Reginald Heber Roe (3 August 1850 – 21 September 1926) was a headmaster of Brisbane Grammar School, Queensland, Australia and first vice-chancellor of the University of Queensland.

Early life
Roe was born at Blandford, Dorset, England, the son of John Banister Roe, a draper, and Mary Anne née Allies. 
Reginald had a sister, Eliza Banister Roe (wife of Alfred Downing Fripp, artist) and a brother Henry Dalton Roe (Master Mariner).
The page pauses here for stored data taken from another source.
def queueRead (s : State) (part q r : Nat) : Nat :=
  let k := getSq s part q
  match r with
  | 0x00 => k.base.toNat
  | 0x08 => k.log2n + (if k.loc then 2 ^ 5 else 0) + (if k.enable then 2 ^ 8 else 0) + k.ctx * 2 ^ 16
  | 0x0C => k.tailReg
  | 0x10 => k.progress
  | 0x14 => k.reason + (if k.refused then 8 else 0) + (if sqStopped s part k then 16 else 0)
  | _ => 0

def poolRead (s : State) (part o : Nat) : Nat :=
  let k := part * clustersPerPart s + o / 4096
  let r := o % 4096
  if clustersPerPart s ≤ o / 4096 then 0
  else if r < 0x100 ∧ r % 4 = 0 then limitWord s k (r / 4)
  else if 0x100 ≤ r ∧ r < 0x200 ∧ r % 4 = 0 then queueCount (poolQueue s k ((r - 0x100) / 4))
  else if r = 0x200 then poolFree s k + (if (getCluster s k).reject then 2 ^ 14 else 0)
  else 0

def blockRead (s : State) (part o : Nat) : Nat :=
  let p := getPart s part
  match o with
  | 0x010000 => p.invAddr.toNat
  | 0x010008 => p.invCount.toNat
  | 0x010018 => (if p.invQueue.isEmpty then 0 else 1) + (if p.invErr then 2 else 0)
  | 0x010020 => p.invDone
  | 0x011000 => p.faultBase.toNat
  | 0x011008 => p.faultK
  | 0x011010 => p.faultHead
  | 0x011018 => p.faultTail
  | 0x011028 => faultqStatus s part
  | 0x080000 => p.metaBase.toNat
  | 0x080008 => p.frameBase.toNat
  | 0x080010 => p.frameSize.toNat
  | 0x080018 => p.rasTransient + p.rasLasting * 2 ^ 32
  | 0x0A0000 => p.dbgSel
  | 0x0A0048 => p.dbgDict
  | 0x0A0050 => dbgSlotWord s part
  | _ => 0

/-- A read of a partition window (R420); unlisted offsets and WO registers read zero. -/
def windowRead (s : State) (part o : Nat) : Nat :=
  let p := getPart s part
  if o < 0x1000 then queueRead s part (o / 64) (o % 64)
  else if 0x020000 ≤ o ∧ o < 0x080000 then poolRead s part (o - 0x020000)
  else if 0x080020 ≤ o ∧ o < 0x080080 ∧ o % 8 = 0 then fenceWord s part ((o - 0x080020) / 8)
  else if 0x090000 ≤ o ∧ o < 0x090080 ∧ o % 8 = 0 then (spGet 0 p.route ((o - 0x090000) / 8)).toNat
  else if 0x090100 ≤ o ∧ o < 0x090180 ∧ o % 8 = 0 then (spGet 0 p.ring ((o - 0x090100) / 8)).toNat
  else if 0x0A0010 ≤ o ∧ o < 0x0A0048 ∧ o % 8 = 0 then dbgStateWord s part ((o - 0x0A0010) / 8)
  else if 0x0B0000 ≤ o ∧ o < 0x0B1000 ∧ o % 8 = 0 then dbgDictWord s part ((o - 0x0B0000) / 8)
  else if 0x0A0100 ≤ o ∧ o < 0x0A0140 ∧ o % 16 = 0 then (spGet 0 p.wpAddr ((o - 0x0A0100) / 16)).toNat
  else if 0x0A0100 ≤ o ∧ o < 0x0A0140 ∧ o % 16 = 8 then (spGet 0 p.wpCtl ((o - 0x0A0100) / 16)).toNat
  else if 0x100000 ≤ o ∧ o < 0x180000 ∧ o % 8 = 0 then
    if spGet false p.dbgCtx ((o - 0x100000) / 8) then 1 else 0
  else blockRead s part o

def deviceRead (s : State) (a o : Nat) : Nat :=
  let d := getAdapter s a
  match o with
  | 0x00 => s.partCfg.toNat
  | 0x08 => s.portMap.toNat
  | 0x10 => (if s.partErr then 1 else 0) + (if s.busy then 2 else 0)
  | 0x18 => s.boot
  | 0x20 => s.pwrLimit
  | 0x28 => s.minClk + s.watts * 2 ^ 10
  | 0x30 => d.ctx.toNat
  | 0x38 => d.wbase.toNat
  | 0x40 => aperLog a
  | 0x48 => (if d.err then 1 else 0) + (if d.waits.isEmpty then 0 else 2)
  | _ => 0

/-- A read at an offset of BAR 0 of an adapter; none while BUSY makes a partition window wait (R424). -/
def bar0Read (s : State) (a off : Nat) : Option Nat :=
  if 2 ^ 27 ≤ off then some (deviceRead s a (off - 2 ^ 27))
  else if s.busy then none
  else some (if partCount s ≤ off / 2 ^ 24 then 0 else windowRead s (off / 2 ^ 24) (off % 2 ^ 24))

/-- What a host's read at an offset of a partition window is an acquire of (05 R126): PROGRESS orders the members that it has
passed (09 R199), DONE what the completed commands waited for (03 R56), FAULTQ_HEAD the records behind it (03 R70). -/
def windowReadEnds (s : State) (part o : Nat) : List Nat :=
  if o < 0x1000 ∧ o % 64 = 0x10 then (getSq s part (o / 64)).passed
  else if o = 0x010020 then (getPart s part).invEnds
  else if o = 0x011010 then (getPart s part).faultEnds
  else []

/-- A host's read of BAR 0 through an adapter: its value, and the machine behind its acquire at .sys; none while it waits.
Reads of registers are no rows of the opcode table: the host makes them between steps (log 104). -/
def hostRead (s : State) (a off : Nat) : Option (Nat × State) :=
  (bar0Read s a off).map fun v =>
    (v, learn s (.link a) (overdue s ++ if off < 2 ^ 27 then windowReadEnds s (off / 2 ^ 24) (off % 2 ^ 24) else []))

/-! ## The events -/

/-- Every host link agent: an event of the host that names no adapter comes behind what all of them have stored (log 104). -/
def allLinks : List Agent := (List.range adapterCount).map .link

/-- QP_LIMIT_WRITE (R92), through the register window. -/
def tryQpLimitWrite (cluster queue : Nat) (value : Word) (s : State) : Event :=
  let part := partOfCluster s cluster
  if 96 ≤ cluster ∨ 64 ≤ queue then .refused .idle
  else .next (windowOr s part (0x020000 + 4096 * (cluster % clustersPerPart s) + 4 * queue) value.toNat
    (writeLimit s cluster queue value.toNat))

def execQpLimitWrite (cluster queue : Nat) (value : Word) (s : State) : Out := settle s (tryQpLimitWrite cluster queue value s)

/-- SQ_DOORBELL (R422, R232). -/
def trySqDoorbell (part queue : Nat) (tail : Word) (s : State) : Event :=
  if 64 ≤ queue then .refused .idle
  else .next (windowOr s part (64 * queue + 0x0C) tail.toNat (doorbell s part queue tail.toNat allLinks))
Reginald Roe was educated at Christ's Hospital school, London, was head Grecian in 1869, and won a scholarship which took him to Balliol College, Oxford, intending to enter the Church. Roe rowed in the college eight and won first-class honours in the final mathematics in 1872 and second-class honours in the final classical schools in 1874. Roe graduated B.A. (1875) and M.A. (1876). He was a private tutor at Oxford for a short period.

Career
In 1876, Roe was appointed headmaster of the Brisbane Grammar School (founded  1868) and had only a small number of pupils, but during Roe's reign of 33 years he built up a great public school. He was a good administrator and recruited quality staff; he was thoroughly interested in the problems of education, and, an athlete himself, realized the importance of games and the help they could give in the development of the boy's character. Roe married Annie Maud, daughter of Captain Claudius Buchanan Whish, on 23 December 1879 in Brisbane.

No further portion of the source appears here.